What you have to do: Look through the records below for the line with "def burstEvents (fifo" and the line with "def State.refill (a", then return those lines and all lines between, exactly.
[Exercise inputs — start]
-- ==== Sys2Proof/Safety.lean ====
section
/-! DEFINITION. The terms in which claims about runs are stated: the one condition that the spec leaves
undefined, the invariant of the state, the spec's named premises about the event source (92_eei_decisions.md), the outputs of
a run, the addresses of a burst, and two instances run side by side. -/

namespace Sys2Proof

open Machine

/-! ## The input periods -/

/-- The period delivers an event (R43, R128). -/
def Period.isEvent (p : Period) : Bool := !p.rst && p.evValid

/-- The period delivers an event of a given kind. -/
def Period.isKind (k : Kind) (p : Period) : Bool := p.isEvent && decide (kindOfBits p.kind = k)

/-- The byte the front-end delivers for a direction (R80). -/
def Period.slotByte (w : Direction) (p : Period) : Option Byte :=
  selectByte w (optByte p.c2pValid p.c2p) (optByte p.p2cValid p.p2c)

/-- A data-exchange event that carries the byte a cycle of direction `w` needs. -/
def Period.isSlot (w : Direction) (p : Period) : Bool :=
  p.isKind .dataExchange && (p.slotByte w).isSome

/-- A data-exchange event that carries its controller-to-peripheral byte. -/
def Period.isAddressSlot (p : Period) : Bool := p.isKind .dataExchange && p.c2pValid

/-- No period of the feed applies `rst`. -/
def noReset (feed : List Period) : Bool := feed.all fun p => !p.rst

/-- The events begin as R130 asks, a prefix of such a beginning included: `SEL`, then directly an exchange with
its controller-to-peripheral byte. Idle periods may stand anywhere. -/
def opensProperly (feed : List Period) : Bool :=
  match feed.filter Period.isEvent with
  | [] => true
  | [p] => p.isKind .selectAsserted
  | p :: q :: _ => p.isKind .selectAsserted && q.isAddressSlot

end Sys2Proof

namespace Sys2Proof.Machine

/-! ## The one undefined condition -/

/-- R124: the next period delivers a data-exchange event in the data phase, in full decode, and no address byte
has been accepted since reset. The step runs on free values (log 1). -/
def State.undefinedNext (s : State) : Bool :=
  match s.feed with
  | [] => false
  | p :: _ =>
    p.isKind .dataExchange && decide (s.phase = .inData) && decide (s.cfg.verbosity = .full) && !s.written

/-- The period last run met R124: it read `dir` and `cur_addr` before an address byte wrote them, so that its output,
or its drop, is one the spec gives no meaning to. -/
def State.unfounded (s : State) : Bool :=
  !s.written && (s.out.isSome || decide (s.drop = some .dataByteAbsent))

/-! ## The invariant -/

/-- What an output event says of the state its step left: the record is one the rules emit (R54), its timestamps
are the period's (R109), the cycle is in its data phase in the event's direction, and `cur_addr` is the address
of an address event or follows that of a data event (R85, R86). -/
def State.outputExplained (s : State) (r : OutEvent) : Prop :=
  r.wf = true ∧ r.tStart = s.tStart ∧ r.tEnd = s.tEnd ∧ s.drop = none ∧
  s.phase = .inData ∧ r.dir = s.dir ∧
  (r.cat = .address → s.written = true ∧ s.curAddr = r.addr) ∧
  (r.cat ≠ .address → s.cfg.verbosity = .full ∧ s.curAddr = nextAddr s.cfg.fifoAddr r.addr)

/-- The invariant: legal parameters, timestamps that fit their ports, an output that is explained by the state,
and, while `written` is false, the direction that the reset left. -/
structure State.Inv (s : State) : Prop where
  cfgWf : s.cfg.wf = true
  feedWf : s.feed.all (Period.wf s.cfg) = true
  stampsFit : s.tStart < 2 ^ s.cfg.tw ∧ s.tEnd < 2 ^ s.cfg.tw
  output : ∀ r, s.out = some r → s.outputExplained r
  unwritten : s.written = false → s.dir = Config.resetDir s.resets

/-! ## Runs -/

/-- The output events of the next `k` steps, in order; a run that stops gives those up to its stop. -/
def outputs : Nat → State → List OutEvent
  | 0, _ => []
  | k + 1, s =>
    match step s with
    | .next t => t.out.toList ++ outputs k t
    | .fault _ => []
    | .refused _ => []

/-- The address of data byte number `k` of a burst that starts at `a` (R85, R86, R87). -/
def burstAddr (fifo a : Addr) : Nat → Addr
  | 0 => a
  | k + 1 => nextAddr fifo (burstAddr fifo a k)

/-- The data events of a burst: slot after slot, each under its own address and with its own timestamps. -/
def burstEvents (fifo : Addr) (w : Direction) : Addr → List Period → List OutEvent
  | _, [] => []
  | a, p :: ps =>
    { cat := dataCategory w, addr := a, dir := w, data := p.slotByte w, tStart := p.tStart, tEnd := p.tEnd }
      :: burstEvents fifo w (nextAddr fifo a) ps

/-! ## Comparing runs -/

/-- An outcome with its next state changed. -/
def mapNext (f : State → State) : Host.Outcome State Fault Refusal → Host.Outcome State Fault Refusal
  | .next s => .next (f s)
  | .fault r => .fault r
  | .refused r => .refused r

/-- The state with other contents in the registers that no address byte has written (R25). -/
def State.refill (a : Addr) (w : Direction) (s : State) : State :=
  if s.written then s else { s with curAddr := a, dir := w }

/-- The state with other timestamps in hand. -/
def State.restamp (t0 t1 : Nat) (s : State) : State :=
  { s with tStart := t0, tEnd := t1, out := s.out.map fun r => { r with tStart := t0, tEnd := t1 } }

/-- The state bound to other display parameters: everything but `FIFO_ADDR` and `VERBOSITY`. -/
def State.rebindDisplay (st : Style) (names : NameTable) (sentinel : String) (chars : Vector String 161) (tw : Nat)
    (s : State) : State :=
  { s with cfg := { s.cfg with style := st, nameTable := names, sentinel := sentinel, openChars := chars, tw := tw } }

/-- The state with another byte in its output, where its output carries one. -/
def State.replaceData (d : Byte) (s : State) : State :=
  { s with out := s.out.map fun r => { r with data := r.data.map fun _ => d } }

/-- One more step of an instance that has not stopped. -/
def stepOn : Host.Outcome State Fault Refusal → Host.Outcome State Fault Refusal
  | .next s => step s
  | .fault r => .fault r
  | .refused r => .refused r

/-- An instance run alone for `k` steps. -/
def runAlone : Nat → Host.Outcome State Fault Refusal → Host.Outcome State Fault Refusal
  | 0, x => x
  | k + 1, x => runAlone k (stepOn x)

/-- Two instances run in the order a schedule gives: `true` steps the first, `false` the second (R40). -/
def interleave : List Bool → Host.Outcome State Fault Refusal × Host.Outcome State Fault Refusal →
    Host.Outcome State Fault Refusal × Host.Outcome State Fault Refusal
  | [], xy => xy
  | true :: sched, (x, y) => interleave sched (stepOn x, y)
  | false :: sched, (x, y) => interleave sched (x, stepOn y)

/-! ## Premises about the event source (92_eei_decisions.md) -/

/-- `NoOtherKinds`: "the stream contains only SEL and XFER events". -/
def noOtherKinds (feed : List Period) : Bool :=
  feed.all fun p => !p.isEvent || p.isKind .selectAsserted || p.isKind .dataExchange

/-- `BytesPresent`: "every XFER has both bytes present". -/
def bytesPresent (feed : List Period) : Bool :=
  feed.all fun p => !p.isKind .dataExchange || (p.c2pValid && p.p2cValid)

/-- `TableTotal`: "`NAME_TABLE` has an entry at every address". -/
def tableTotal (c : Config) : Prop := ∀ a : Addr, (NameTable.entry c.nameTable a).isSome = true

end Sys2Proof.Machine
end

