-- ==== Sys2Proof/Tests/Slice0.lean ====
section
/-! SUPPORT. The model's own tests: words written out from the encodings of 30_encoding.md, steps with the results that
95_test_vectors.md lists, an ill-formed term for each check of WellFormed, and for every statement with hypotheses a
concrete state and operands that meet them. No register name of a real table is assumed (R100): the names here are
the tests' own. -/

namespace Sys2Proof.Tests

open Machine

/-! ## Small states -/

/-- Parameters with one named register. -/
def cfg (fifo : Addr) (v : Verbosity) (st : Style) : Config := ⟨fifo, v, st, [(1, "one")], "absent", .replicate 161 "?", 16⟩

/-- `CFG_B`, `CFG_C` and `CFG_A_ADDR` of 00_scope.md. -/
def cfgB : Config := cfg 0x00 .full .plain
def cfgC : Config := cfg 0x7F .full .annotated
def cfgAO : Config := cfg 0x00 .addressOnly .plain

/-- The state `(phase, cur_addr, dir)` of 95_test_vectors.md, with registers that have been written. -/
def st (c : Config) (ph : Phase) (a : Addr) (d : Direction) : State :=
  { State.resetWith c 0 with phase := ph, curAddr := a, dir := d, written := true }

/-- The state `(phase, none, none)`: `cur_addr` and `dir` hold the free values. -/
def fresh (c : Config) (ph : Phase) : State := { State.resetWith c 0 with phase := ph }

/-- The state with one event word in its feed, at the timestamps 10 and 18. -/
def feeding (s : State) (w : EventWord) : State := { s with feed := [wordPeriod w 10 18] }

/-- `(phase, cur_addr, dir)` and the output of a next state; `cur_addr` and `dir` show only where they have a value. -/
def view : Host.Outcome State Fault Refusal → Option (Phase × Option (Direction × Addr) × Option OutEvent)
  | .next s => some (s.phase, if s.written then some (s.dir, s.curAddr) else none, s.out)
  | .fault _ => none
  | .refused _ => none

/-- What the vectors list: the state after, and the output at the timestamps 10 and 18. -/
def after (ph : Phase) (a : Addr) (d : Direction) (o : Option (Category × Addr × Direction × Option Byte)) :
    Option (Phase × Option (Direction × Addr) × Option OutEvent) :=
  some (ph, some (d, a), o.map fun r => ⟨r.1, r.2.1, r.2.2.1, r.2.2.2, 10, 18⟩)

/-! ## Decoding: words written out bit by bit, `kind c2p_valid p2c_valid c2p p2c` -/

theorem test_decode_sel : decodeWord 0b01000000000000000000 = .sel := by decide
theorem test_decode_othK0 : decodeWord 0b00000000000000000000 = .othK0 := by decide
theorem test_decode_othK3 : decodeWord 0b11000000000000000000 = .othK3 := by decide
theorem test_decode_ignored_bits : decodeWord 0b01111111111111111111 = .sel ∧
    decodeWord 0b11111111111111111111 = .othK3 := by decide
theorem test_decode_xfer : decodeWord 0b10111000000100000000 = .xfer (some 0x81) (some 0x00) := by decide
theorem test_decode_xferA :
    decodeIn .awaitingAddress .full .read 0b10101000000100000000 = .xferA .write 0x01 none := by decide
theorem test_decode_xferADrop :
    decodeIn .awaitingAddress .full .read 0b10010000000010000001 = .xferADrop (some 0x81) := by decide
theorem test_decode_xferW :
    decodeIn .inData .full .write 0b10101010101100000000 = .xferW 0xAB none := by decide
theorem test_decode_xferWDrop :
    decodeIn .inData .full .write 0b10010000000011001101 = .xferWDrop (some 0xCD) := by decide
theorem test_decode_xferR :
    decodeIn .inData .full .read 0b10111010101111001101 = .xferR 0xCD (some 0xAB) := by decide
theorem test_decode_xferRDrop :
    decodeIn .inData .full .read 0b10101010101100000000 = .xferRDrop (some 0xAB) := by decide
theorem test_decode_xferAO :
    decodeIn .inData .addressOnly .read 0b10111010101100000000 = .xferAO (some 0xAB) (some 0x00) := by decide
theorem test_decode_addrRd : decodeByte 0b00000001 = .addrRd 0x01 := by decide
theorem test_decode_addrWr : decodeByte 0b11111111 = .addrWr 0x7F := by decide
theorem test_decodeTableWord : decodeTableWord 24 0x40000 = some .sel ∧ decodeTableWord 8 0x81 = some (.addrWr 0x01) ∧
    decodeTableWord 24 0xA8000 = some (.xfer (some 0x80) none) := by decide
theorem test_decode_rejects : decodeTable 24 0x100000 = .error .eventWordTooWide ∧
    decodeTable 8 0x100 = .error .addressByteTooWide := by decide

/-- The encodings of R13 and R23. -/
theorem test_state_bits : Phase.bit .awaitingAddress = 1 ∧ Phase.bit .inData = 0 ∧ Direction.bit .read = 0 ∧
    Direction.bit .write = 1 ∧ Verbosity.bit .addressOnly = 0 ∧ Verbosity.bit .full = 1 ∧
    Style.bit .plain = 0 ∧ Style.bit .annotated = 1 := by decide
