-- ==== Sys2Proof/Word.lean ====
section
/-! DEFINITION. The word types of the T216 and their plainest arithmetic. -/

namespace Sys2Proof

/-- A 64-bit register or system-register value. -/
abbrev Word := BitVec 64
/-- One byte; memory, rings and registers are little-endian (chapter "Scope"). -/
abbrev Byte := BitVec 8
/-- One 64-byte line, and the contents of one Q register; byte `i` is bits [8i+7:8i]. -/
abbrev Line := BitVec 512

/-- Sign extension of the low `w` bits of a vector to 64 bits. -/
def sx {w : Nat} (v : BitVec w) : Word := v.signExtend 64
/-- Zero extension to 64 bits. -/
def zx {w : Nat} (v : BitVec w) : Word := v.setWidth 64
/-- Bits [31:0]. -/
def low32 (v : Word) : BitVec 32 := v.setWidth 32
/-- A condition as a word, 1 or 0 (R76). -/
def boolWord (b : Bool) : Word := if b then 1#64 else 0#64

end Sys2Proof
end

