-- ==== Sys2Proof/Machine/Table.lean ====
section
/-! DEFINITION. Sparse tables: a list of (key, value) pairs in one canonical form, the keys strictly rising and no
entry equal to what an unlisted key holds.  Equal tables are equal lists. -/

namespace Sys2Proof.Machine

/-- A sparse table; an unlisted key holds the default its reader names. -/
abbrev Tbl (α : Type) := List (Nat × α)

/-- The value at a key. -/
def Tbl.get {α : Type} (d : α) : Tbl α → Nat → α
  | [], _ => d
  | (a, v) :: t, k => if k = a then v else Tbl.get d t k

/-- Remove a key. -/
def Tbl.del {α : Type} : Tbl α → Nat → Tbl α
  | [], _ => []
  | (a, v) :: t, k => if k = a then Tbl.del t k else (a, v) :: Tbl.del t k

/-- Put a value at a key whatever it is. -/
def Tbl.put {α : Type} : Tbl α → Nat → α → Tbl α
  | [], k, x => [(k, x)]
  | (a, v) :: t, k, x => if k = a then (k, x) :: t else if k < a then (k, x) :: (a, v) :: t else (a, v) :: Tbl.put t k x

/-- Write a key: a value equal to the default removes the entry. -/
def Tbl.set {α : Type} [DecidableEq α] (d : α) (t : Tbl α) (k : Nat) (x : α) : Tbl α :=
  if x = d then Tbl.del t k else Tbl.put t k x

/-- Every key of a list is above a bound, and the keys rise strictly. -/
def Tbl.rising {α : Type} : Nat → Tbl α → Bool
  | _, [] => true
  | b, (a, _) :: t => decide (b ≤ a) && Tbl.rising (a + 1) t

/-- The canonical form: keys strictly rising and no entry equal to its key's default. -/
def Tbl.wf {α : Type} [DecidableEq α] (d : Nat → α) (t : Tbl α) : Bool :=
  Tbl.rising 0 t && t.all fun e => decide (e.2 ≠ d e.1)

/-- Change every entry, and drop those that become the default. -/
def Tbl.mapVals {α : Type} [DecidableEq α] (d : α) (f : Nat → α → α) : Tbl α → Tbl α
  | [] => []
  | (a, v) :: t => Tbl.set d (Tbl.mapVals d f t) a (f a v)

end Sys2Proof.Machine
end

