/-! ## The whole block -/

/-- The state of the block. -/
structure State where
  /-- The commands that wait, first in, first out. -/
  pending : List Instr
  /-- The number of free values drawn so far (the model's own). -/
  free    : Nat
  /-- The Net cycle within the tick (R21). -/
  cycle   : Nat
  /-- The package register space by PRS address (R15). -/
  regs    : Tbl Word
  /-- Device memory: DA and byte (R47). -/
  mem     : List Host.Cell
  /-- Coherence state by line number, DA[51:6]. -/
  lines   : Tbl LineSt
  /-- The replacement trees of the L2s by 4,096 × cluster + set (R224). -/
  l2Lru   : Tbl Nat
  /-- The reservation registers of the home slices: by core the line that it covers (R251). -/
  hresv   : Tbl (Option Nat)
  /-- The TLBI acknowledgements that clusters owe (R197). -/
  tlbOwed : List TlbOwed
  cores   : Tbl Core
  facets  : Tbl Facet
  /-- The marker that the Centroid emitted in this tick (R24). -/
  marker  : Option Marker
  /-- Consecutive ticks with the reference outside its window (R22). -/
  refBad  : Nat
  net     : Net
  /-- What latched at cycle 0 of this tick for its audits (R23). -/
  latch   : Latch
  chord   : Chord
  hbm     : Hbm
  /-- Messages in flight (R235, R269). -/
  msgs    : List (MsgKind × Msg)
  bbx     : BlackBox
  coal    : List Coal
  /-- RAS queues by PID, oldest first, and the next record number (R474). -/
  ras     : Tbl (List RasRec)
  rasSeq  : Tbl Nat
  /-- Held IPIs: target cores by 16 × PID + INTID (R390). -/
  ipi     : Tbl (List Nat)
  /-- The Locus wake-pending table by core: outer and inner INTIDs (R394), and the aborts held there (R217). -/
  wakeO   : Tbl (List Nat)
  wakeI   : Tbl (List Nat)
  wakeAb  : Tbl (Option Abort)
  /-- Sample records buffered by each cluster, oldest first (R522). -/
  smplBuf : Tbl (List Line)
  /-- PIDs whose requests the home slices refuse (R262 step 1). -/
  refused : List Nat
  /-- FATAL has been declared (R477). -/
  fatal   : Bool
  psc     : Psc
  /-- Device accesses in flight at the I/O bridge and the next number. -/
  devs    : List DevAcc
  devNext : Nat
  ports   : Tbl PortSt
  iots    : Tbl Iot
  saves   : Tbl (Option SaveSlot)
  cluSaves : Tbl (List (Nat × Word))
  /-- In-band interrupts raised on the owner bus and not yet served (R417, R475). -/
  ibi     : Nat
  meter   : Meter
  pwr     : Pwr
  taps    : Tbl Tap
  /-- Port counts (R514) by ((16 × kind + PID) × 256 + entry) × 2 + count, kinds 0 HBM, 1 Chord, 2 Net, 3 PCIe; the dump engines and
  the records that wait. -/
  ctrs    : Tbl Nat
  dumps   : Tbl (Option Dump)
  snaps   : Tbl (List Snap)
  /-- What the last command that returns data delivered outside: a register read, a TAP instruction, an SPDM answer, or an
  Evonisum record. -/
  reply   : List Byte
  deriving DecidableEq, Repr

/-- The empty black box (R489). -/
def BlackBox.empty : BlackBox := { recs := [], exported := [], wrote := 0, lostTick := 0, left := 0 }

/-- The PSC right after a cold reset. -/
def Psc.reset : Psc :=
  { jobs := [], nextId := 1, finishing := [], held := [], irqDue := [], irqAt := [], cqLost := [], consumed := [], auditFail := [], lastEven := [], ending := [],
    ownerOut := [], ownerAsm := [], ownerCnt := (0, 0), resizes := [], layouts := [], stored := [], storedBif := [], storedCxl := [],
    pool := [], parks := [], measured := [], onHold := [], adjusts := [], slew := 0, captured := none, deferred := [], swapWait := 0,
    beat := 0, release := [], layWait := 0, layGen := 0, bootAt := 0, svn := Config.svnFuse.toNat, lcReq := none, transit := [], warmOwn := [], resets := [] }

/-- The block right after reset: every register at its reset value (R5), every core held, every structure empty. -/
def State.reset : State :=
  { pending := [], free := 0, cycle := 0, regs := [], mem := [], lines := [], l2Lru := [], hresv := [], tlbOwed := [], cores := [], facets := [], marker := none,
    refBad := 0, net := Net.empty, latch := Latch.empty, chord := Chord.empty, hbm := Hbm.empty, msgs := [],
    bbx := BlackBox.empty, coal := [], ras := [], rasSeq := [], ipi := [], wakeO := [], wakeI := [], wakeAb := [],
    smplBuf := [], refused := [], fatal := false, psc := Psc.reset, devs := [], devNext := 1, ports := [], iots := [],
    saves := [], cluSaves := [], ibi := 0, meter := Meter.reset, pwr := Pwr.reset, taps := [], ctrs := [], dumps := [], snaps := [],
    reply := [] }

end Sys2Proof.Machine
end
[Exercise inputs — finish]
The completed task:
def burstEvents (fifo : Addr) (w : Direction) : Addr → List Period → List OutEvent
  | _, [] => []
  | a, p :: ps =>
    { cat := dataCategory w, addr := a, dir := w, data := p.slotByte w, tStart := p.tStart, tEnd := p.tEnd }
      :: burstEvents fifo w (nextAddr fifo a) ps

/-! ## Comparing runs -/

/-- An outcome with its next state changed. -/
def mapNext (f : State → State) : Host.Outcome State Fault Refusal → Host.Outcome State Fault Refusal
  | .next s => .next (f s)
  | .fault r => .fault r
  | .refused r => .refused r

/-- The state with other contents in the registers that no address byte has written (R25). -/
def State.refill (a : Addr) (w : Direction) (s : State) : State :=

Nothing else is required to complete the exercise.